Before each appearance, he prayed for the arrival of Imam al-Mahdi, a messianic figure who Shi'ite Muslims believe will bring the end of the world, similar to Christians' belief in the return of Jesus.

[So what? I want him to come as well.

Because when the Mahdi returns -- sorry to say, Christians -- he is going to be the Christian Messiah as well!

This is your test, Christians: Will you FEED and CLOTHE the Muslim as Jesus asked you?

Or will you betray Jesus by continuing to support mass murder if them?]


Middle East specialists in the audience pricked their ears at the prayer, with some asserting that it was a routine expression of faith, while others saw it as a possible call for the apocalypse by the president of a nation that US officials accuse of making a nuclear bomb.

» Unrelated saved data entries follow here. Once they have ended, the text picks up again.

/-- Settles O55: the samples are +0, so the cascades keep their zero histories and give zeros; the
peaks, the envelopes that hold at them, the routed coefficients and with them every band term vanish. -/
theorem silenceStaysSilent : Obligations.SilenceStaysSilent := by
  intro s hl hc hq hcoef hhist henv
  have coef := complete_step_coef_keep hq
  have hist : ∀ b i st, ZeroHist ((((complete .step s).hist.get b).get i).get st) := by
    intro b i st
    rw [complete_step_hist_get, coef, bankSample_silent hl hc b]
    exact zeroHist_cascade (hcoef b i) (hhist b i) (by decide) st
  have newest : ∀ b i, isZero ((((complete .step s).hist.get b).get i).s1).y1 = true := by
    intro b i
    obtain ⟨-, -, y1, -⟩ := hist b i .s1
    exact y1
  have peak : ∀ i, (complete .step s).peak.get i = 0x00000000#32 := fun i => by
    rw [complete_step_peak_get, abs32_isZero (newest .mod i)]
  have env : ∀ i, (complete .step s).env.get i = 0x00000000#32 := fun i => by
    rw [complete_step_env_get, peak, henv, envNext_zero]
  have envOut : ∀ i, (complete .step s).envOut.get i = 0x00000000#32 := fun i => by
    rw [complete_step_envOut_get, env]; decide
  obtain ⟨t, term, out⟩ := outputIsTheRunningSum s
  have terms : ∀ i, isZero (t.get i) = true := fun i => by
    rw [term, route_silent (by rw [complete_snap]; exact hc) env]
    exact isZero_mul32_left (isZero_mul32_left (newest .car i) (by decide)) (isFinite_bandGain hl i)
  exact ⟨out.trans (outScale_silent hl terms), coef, hist, fun i => ⟨env i, peak i, envOut i⟩⟩

end Sys2Proof.Machine

/-!
PROOFS. Errors are precise (60_exceptions.md): an access raises at most the one error of R268 and has
then no other effect, a refused STEP or CONFIGURE raises exactly its own, and no edge stops the core
(R260 to R268).
-/

namespace Sys2Proof.Machine

/-! ### The error of an access -/

/-- A write to STATUS sets no error bit (R33). -/
theorem getLsbD_of_errAfterClear {err : BitVec 5} {w : Word} {k : Nat}
    (h : (errAfterClear err w).getLsbD k = true) : err.getLsbD k = true := by
  rw [getLsbD_errAfterClear err w (BitVec.lt_of_getLsbD h), Bool.and_eq_true] at h
  exact h.1

/-- Settles O27: `access_error` says that the access raises the error `errorOf` names, or that there is
none and the error bits stay or are cleared. -/
theorem errorPriorityAndPrecision : Obligations.ErrorPriorityAndPrecision := by
  intro p s t hr ht
  obtain ⟨e, he, rfl⟩ | ⟨hnone, herr⟩ := access_error hr ht
  · refine ⟨fun e' he' => ?_, fun hnone => ?_⟩
    · obtain rfl : e = e' := Option.some.inj (he.symm.trans he')
      cases p.we <;> rfl
    · rw [he] at hnone; cases hnone
  · refine ⟨fun e he => ?_, fun _ k hk => ?_⟩
    · rw [hnone] at he; cases he
    · obtain hsame | ⟨-, hclear⟩ := herr
      · rwa [hsame] at hk
      · rw [hclear] at hk; exact getLsbD_of_errAfterClear hk

/-! ### Refused commands -/

section
variable {s : State}

/-- STEP on a busy core (R264). -/
theorem exec_step_busy (h : s.seq ≠ .idle) : exec .step s = .next (raiseError .busy s) := by
  simp [exec, execStep, (busyFlag_iff s).2 h]

/-- STEP on an idle core before a CONFIGURE has completed (R265). -/
theorem exec_step_notConfigured (h : s.seq = .idle) (hc : s.configured = false) :
    exec .step s = .next (raiseError .notConfigured s) := by
  simp [exec, execStep, busyFlag_of_idle h, hc]

/-- CONFIGURE on a busy core (R264). -/
theorem exec_configure_busy (h : s.seq ≠ .idle) :
    exec .configure s = .next (raiseError .busy s) := by
  simp [exec, execConfigure, (busyFlag_iff s).2 h]

/-- CONFIGURE on an idle core with an unusable rate (R266). -/
theorem exec_configure_badFs (h : s.seq = .idle) (hf : fsOk s.regs.sampleRate = false) :
    exec .configure s = .next (raiseError .badFs s) := by
  simp [exec, execConfigure, busyFlag_of_idle h, hf]

end

/-- Settles O21: BUSY is tested first, then CONFIGURED. -/
theorem stepIsRefused : Obligations.StepIsRefused := fun _ =>
  ⟨exec_step_busy, exec_step_notConfigured⟩

/-- Settles O24: BUSY is tested first, then FS_OK, whose bounds are those of the statement. -/
theorem configureIsRefused : Obligations.ConfigureIsRefused := fun _ =>
  ⟨exec_configure_busy, fun h hbounds =>
    exec_configure_badFs h (Bool.eq_false_iff.2 (mt (fsOkMeansAbove12800 _).1 hbounds))⟩

/-! ### Every edge -/

/-- Settles O30: an edge is a power-on reset or an access with at most one count of the sequencer, and
each gives a next state. -/
theorem everyEdgeHasANextState : Obligations.EveryEdgeHasANextState := by
  intro s p hp
  obtain ⟨t, ht⟩ : ∃ t, step s = .next t := by
    cases hr : p.rstN with
    | false => exact ⟨resetEdge p (popEvent s), by simp [step, hp, clockEdge, hr]⟩
    | true =>
      obtain ⟨u, -, -, hs⟩ := step_run hp hr
      exact ⟨_, hs⟩
  exact ⟨t, ht, step_host ht⟩

end Sys2Proof.Machine

/-!
PROOFS. Reset and hazards (70_reset_and_hazards.md): an edge with `rst_n` low gives the power-on state
whatever was pending (R290, R291), and a STEP overwrites the band offset before it reads it (R302).
-/

namespace Sys2Proof.Machine

/-! ### An edge with `rst_n` low -/

/-- The power-on state that such an edge leaves, field by field (R290): only the host's list and the
presence of a read enter it. -/
theorem resetEdge_eq (p : Pins) (s : State) :
    resetEdge p s = { State.reset with
      host := s.host
      rdata := if p.req && !p.we then some 0x00000000#32 else none } := by
  unfold resetEdge
  split <;> rfl

/-- With `rst_n` low a step is the power-on reset and nothing of `runEdge`: no access runs and the
sequencer does not count (R291). -/
theorem step_rstLow {s : State} {p : Pins} (hp : nextEvent s = .edge p) (hr : p.rstN = false) :
    step s = .next (resetEdge p (popEvent s)) := by
  simp [step, hp, clockEdge, hr]
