-- ==== Sys2Proof/Machine/Crypto.lean ====
section
/-! DEFINITION. The codes the spec takes from published standards: CRC-32C (R194), SHA-256 (R357), AES-256-XTS (R210). Bytes are Nat below 256 inside this file. -/

namespace Sys2Proof.Machine

/-! ### CRC-32C -/

/-- One bit step of the reflected Castagnoli register: 0x82F6_3B78 is 0x1EDC_6F41 reflected (R194). -/
def crcBit (r : Nat) : Nat := if r % 2 = 1 then (r >>> 1) ^^^ 0x82F63B78 else r >>> 1

def crcByte (r : Nat) (b : Byte) : Nat :=
  crcBit (crcBit (crcBit (crcBit (crcBit (crcBit (crcBit (crcBit (r ^^^ b.toNat))))))))

/-- CRC-32C of bytes in address order (R194). -/
def crc32c (bs : List Byte) : Nat := bs.foldl crcByte 0xFFFFFFFF ^^^ 0xFFFFFFFF

/-! ### SHA-256 -/

def shaK (i : Nat) : Nat := (0xc67178f2bef9a3f7a4506ceb90befffa8cc7020884c8781478a5636f748f82ee682e6ff35b9cca4f4ed8aa4a391c0cb334b0bcb52748774c1e376c0819a4c116106aa070f40e3585d6990624d192e819c76c51a3c24b8b70a81a664ba2bfe8a192722c8581c2c92e766a0abb650a735453380d134d2c6dfc2e1b213827b70a851429296706ca6351d5a79147c6e00bf3bf597fc7b00327c8a831c66d983e515276f988da5cb0a9dc4a7484aa2de92c6f240ca1cc0fc19dc6efbe4786e49b69c1c19bf1749bdc06a780deb1fe72be5d74550c7dc3243185be12835b01d807aa98ab1c5ed5923f82a459f111f13956c25be9b5dba5b5c0fbcf71374491428a2f98 >>> (32 * i)) % 2 ^ 32

def shaInit : List Nat := [0x6a09e667, 0xbb67ae85, 0x3c6ef372, 0xa54ff53a, 0x510e527f, 0x9b05688c, 0x1f83d9ab, 0x5be0cd19]

def rotr32 (n x : Nat) : Nat := (x >>> n) ||| ((x <<< (32 - n)) % 2 ^ 32)

/-- The sixteen big-endian words of a 64-byte block. -/
def shaWords (block : List Byte) : List Nat :=
  (chunksOf 4 16 block).map (fun c => c.foldl (fun a b => a * 256 + b.toNat) 0)

/-- The message schedule, newest word first. -/
def shaSchedule : Nat → List Nat → List Nat
  | 0, w => w
  | n + 1, w =>
    let a := nth w 1 0
    let b := nth w 14 0
    let s1 := rotr32 17 a ^^^ rotr32 19 a ^^^ (a >>> 10)
    let s0 := rotr32 7 b ^^^ rotr32 18 b ^^^ (b >>> 3)
    shaSchedule n (((nth w 15 0 + s0 + nth w 6 0 + s1) % 2 ^ 32) :: w)

/-- One round on the eight working words. -/
def shaRound (v : List Nat) (k w : Nat) : List Nat :=
  match v with
  | [a, b, c, d, e, f, g, h] =>
    let s1 := rotr32 6 e ^^^ rotr32 11 e ^^^ rotr32 25 e
    let ch := (e &&& f) ^^^ ((0xFFFFFFFF ^^^ e) &&& g)
    let t1 := h + s1 + ch + k + w
    let s0 := rotr32 2 a ^^^ rotr32 13 a ^^^ rotr32 22 a
    let mj := (a &&& b) ^^^ (a &&& c) ^^^ (b &&& c)
    [(t1 + s0 + mj) % 2 ^ 32, a, b, c, (d + t1) % 2 ^ 32, e, f, g]
  | _ => v

def shaRounds : Nat → List Nat → List Nat → List Nat
  | _, [], v => v
  | i, w :: ws, v => shaRounds (i + 1) ws (shaRound v (shaK i) w)

def shaBlock (h : List Nat) (block : List Byte) : List Nat :=
  let w := (shaSchedule 48 (shaWords block).reverse).reverse
  List.zipWith (fun a b => (a + b) % 2 ^ 32) h (shaRounds 0 w h)

/-- The padding of a message of `n` bytes: 0x80, zeros, the bit length as 8 bytes, most significant first. -/
def shaPad (n : Nat) : List Byte :=
  (0x80 : Byte) :: List.replicate ((119 - n % 64) % 64) (0 : Byte) ++ (leBytes 8 (8 * n)).reverse

/-- SHA-256 of a byte string, 32 bytes. -/
def sha256 (bs : List Byte) : List Byte :=
  let m := bs ++ shaPad bs.length
  let h := (chunksOf 64 (m.length / 64) m).foldl shaBlock shaInit
  h.flatMap (fun w => (leBytes 4 w).reverse)

/-! ### AES-256 -/

def sBox (x : Nat) : Nat := (0x16bb54b00f2d99416842e6bf0d89a18cdf2855cee9871e9b948ed9691198f8e19e1dc186b95735610ef6034866b53e708a8bbd4b1f74dde8c6b4a61c2e2578ba08ae7a65eaf4566ca94ed58d6d37c8e779e4959162acd3c25c2406490a3a32e0db0b5ede14b8ee4688902a22dc4f816073195d643d7ea7c41744975fec130ccdd2f3ff1021dab6bcf5389d928f40a351a89f3c507f02f94585334d43fbaaefd0cf584c4a39becb6a5bb1fc20ed00d153842fe329b3d63b52a05a6e1b1a2c830975b227ebe28012079a059618c323c7041531d871f1e5a534ccf73f362693fdb7c072a49cafa2d4adf04759fa7dc982ca76abd7fe2b670130c56f6bf27b777c63 >>> (8 * x)) % 256

def sBoxInv (x : Nat) : Nat := (0x7d0c2155631469e126d677ba7e042b17619953833cbbebc8b0f52aae4d3be0a0ef9cc9939f7ae52d0d4ab519a97f51605fec8027591012b131c7078833a8dd1ff45acd78fec0db9a2079d2c64b3e56fc1bbe18aa0e62b76f89c5291d711af1476edf751ce837f9e28535ade72274ac9673e6b4f0cecff297eadc674f4111913a6b8a130103bdafc1020f3fca8f1e2cd00645b3b80558e4f70ad3bc8c00abd890849d8da75746155edab9edfd5048706c92b6655dcc5ca4d41698688664f6f87225d18b6d49a25b76b224d92866a12e084ec3fa420b954cee3d23c2a632947b54cbe9dec444438e3487ff2f9b8239e37cfbd7f3819ea340bf38a53630d56a0952 >>> (8 * x)) % 256

/-- Multiplication by x in GF(2^8). -/
def gfDouble (x : Nat) : Nat := if x < 128 then 2 * x else (2 * x) % 256 ^^^ 0x1B

/-- Multiplication by a constant below 16 in GF(2^8). -/
def gfMul (k x : Nat) : Nat :=
  let x2 := gfDouble x
  let x4 := gfDouble x2
  let x8 := gfDouble x4
  (if bit k 0 then x else 0) ^^^ (if bit k 1 then x2 else 0) ^^^ (if bit k 2 then x4 else 0) ^^^ (if bit k 3 then x8 else 0)

def xorList (a b : List Nat) : List Nat := List.zipWith (· ^^^ ·) a b

/-- The key schedule: words of four bytes, newest first; `i` is the index of the next word, `rc` the round constant. -/
def aesExpand : Nat → Nat → Nat → List (List Nat) → List (List Nat)
  | 0, _, _, w => w
  | n + 1, i, rc, w =>
    let prev := nth w 0 []
    let old := nth w 7 []
    if i % 8 = 0 then
      let t := ((prev.drop 1) ++ prev.take 1).map sBox
      let t := xorList t [rc, 0, 0, 0]
      aesExpand n (i + 1) (gfDouble rc) (xorList old t :: w)
    else if i % 8 = 4 then aesExpand n (i + 1) rc (xorList old (prev.map sBox) :: w)
    else aesExpand n (i + 1) rc (xorList old prev :: w)

/-- The fifteen round keys of a 32-byte key. -/
def aesKeys (key : List Nat) : List (List Nat) :=
  let ws := (aesExpand 52 8 1 (chunksOf 4 8 key).reverse).reverse
  (chunksOf 4 15 ws).map List.flatten

/-- Row r of the state moves r places (the state is column-major). -/
def shiftRows (s : List Nat) : List Nat := [0, 5, 10, 15, 4, 9, 14, 3, 8, 13, 2, 7, 12, 1, 6, 11].map (fun i => nth s i 0)

def shiftRowsInv (s : List Nat) : List Nat := [0, 13, 10, 7, 4, 1, 14, 11, 8, 5, 2, 15, 12, 9, 6, 3].map (fun i => nth s i 0)

/-- One column times the circulant matrix with first row `m`. -/
def mixColumn (m c : List Nat) : List Nat :=
  [0, 1, 2, 3].map (fun r => [0, 1, 2, 3].foldl (fun a j => a ^^^ gfMul (nth m ((j + 4 - r) % 4) 0) (nth c j 0)) 0)

def mixColumns (m s : List Nat) : List Nat := (chunksOf 4 4 s).flatMap (mixColumn m)

/-- AES-256 of one 16-byte block under its round keys. -/
def aesEncrypt (ks : List (List Nat)) (b : List Nat) : List Nat :=
  let s := xorList b (nth ks 0 [])
  let s := ((ks.drop 1).take 13).foldl (fun s k => xorList (mixColumns [2, 3, 1, 1] (shiftRows (s.map sBox))) k) s
  xorList (shiftRows (s.map sBox)) (nth ks 14 [])

/-- The inverse of `aesEncrypt`. -/
def aesDecrypt (ks : List (List Nat)) (b : List Nat) : List Nat :=
  let s := (shiftRowsInv (xorList b (nth ks 14 []))).map sBoxInv
  let s := ((ks.drop 1).take 13).reverse.foldl (fun s k => (shiftRowsInv (mixColumns [14, 11, 13, 9] (xorList s k))).map sBoxInv) s
  xorList s (nth ks 0 [])

/-! ### XTS (IEEE 1619) -/

def natsOf (bs : List Byte) : List Nat := bs.map BitVec.toNat
def bytesOf (ns : List Nat) : List Byte := ns.map (BitVec.ofNat 8)

/-- The tweak value for the next block: multiplication by α in GF(2^128). -/
def xtsNext (t : List Nat) : List Nat :=
  let v := leNat (bytesOf t)
  natsOf (leBytes 16 (if v < 2 ^ 127 then 2 * v else (2 * v) % 2 ^ 128 ^^^ 0x87))

/-- One block with the cipher `f` under tweak value `t`. -/
def xtsBlock (f : List Nat → List Nat) (t b : List Nat) : List Nat := xorList (f (xorList b t)) t

/-- The whole blocks of a unit, then ciphertext stealing for a rest (decryption swaps the two last tweak values). -/
def xtsRun (dec : Bool) (f : List Nat → List Nat) : Nat → List Nat → List Nat → List Nat
  | 0, _, _ => []
  | fuel + 1, t, bs =>
    if bs.length < 32 ∧ 16 < bs.length then
      let t' := xtsNext t
      let r := bs.length - 16
      let c := xtsBlock f (if dec then t' else t) (bs.take 16)
      let last := bs.drop 16 ++ c.drop r
      xtsBlock f (if dec then t else t') last ++ c.take r
    else if bs.length < 16 then []
    else xtsBlock f t (bs.take 16) ++ xtsRun dec f fuel (xtsNext t) (bs.drop 16)

/-- AES-256-XTS encryption of one data unit of at least 16 bytes: the 64-byte key, key 1 first (16_chart.md R465), and the 128-bit tweak (R210). -/
def xtsEncrypt (key tweak : Nat) (data : List Byte) : List Byte :=
  let kb := natsOf (leBytes 64 key)
  let t := aesEncrypt (aesKeys (kb.drop 32)) (natsOf (leBytes 16 tweak))
  bytesOf (xtsRun false (aesEncrypt (aesKeys (kb.take 32))) (data.length / 16 + 1) t (natsOf data))

/-- The inverse of `xtsEncrypt`. -/
def xtsDecrypt (key tweak : Nat) (data : List Byte) : List Byte :=
  let kb := natsOf (leBytes 64 key)
  let t := aesEncrypt (aesKeys (kb.drop 32)) (natsOf (leBytes 16 tweak))
  bytesOf (xtsRun true (aesDecrypt (aesKeys (kb.take 32))) (data.length / 16 + 1) t (natsOf data))

end Sys2Proof.Machine
end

"You could speculate, if somebody believes that a Promised One will come soon, how that would affect his point of view, but that would just be speculation," said Juan Cole, a professor at the University of Michigan who specializes in the Shi'ite sect. "I don't think it is intrinsically different than American evangelicals or, for that matter, George W. Bush."

[Except that Bush and the Christian Rapturists are SCARY!!!!

After all, the guy with 7,000 nukes is George W. Bush, not Ahmadinejad! ]


Despite all the media blitz about Ahmadinejad, critical questions remained after he left: Do Americans suffer from misunderstandings about Iran - as Ahmadinejad insisted? Or do Americans understand Iran's intentions only too well?

[Stoo-pid fuck Amurkns don't understand shit!]


Barney Rubin, a New York University professor who also attended the dinner hosted by Ahmadinejad, said he felt that, despite the unprecedented access to the Iranian president this year, most people will continue to see what they want to see: either a man from a misunderstood country who can be reasoned with, or an evil dictator who must be confronted.

[Because he has done what? Said some bad words that were mistranslated?]

Rubin said Ahmadinejad probably accomplished his main mission here - to get attention for his views.

"He's a celebrity," Rubin said. "This is great for him."

[I think it was great for everybody! The man was humanized!

He's not the demon the Zionist press says he is!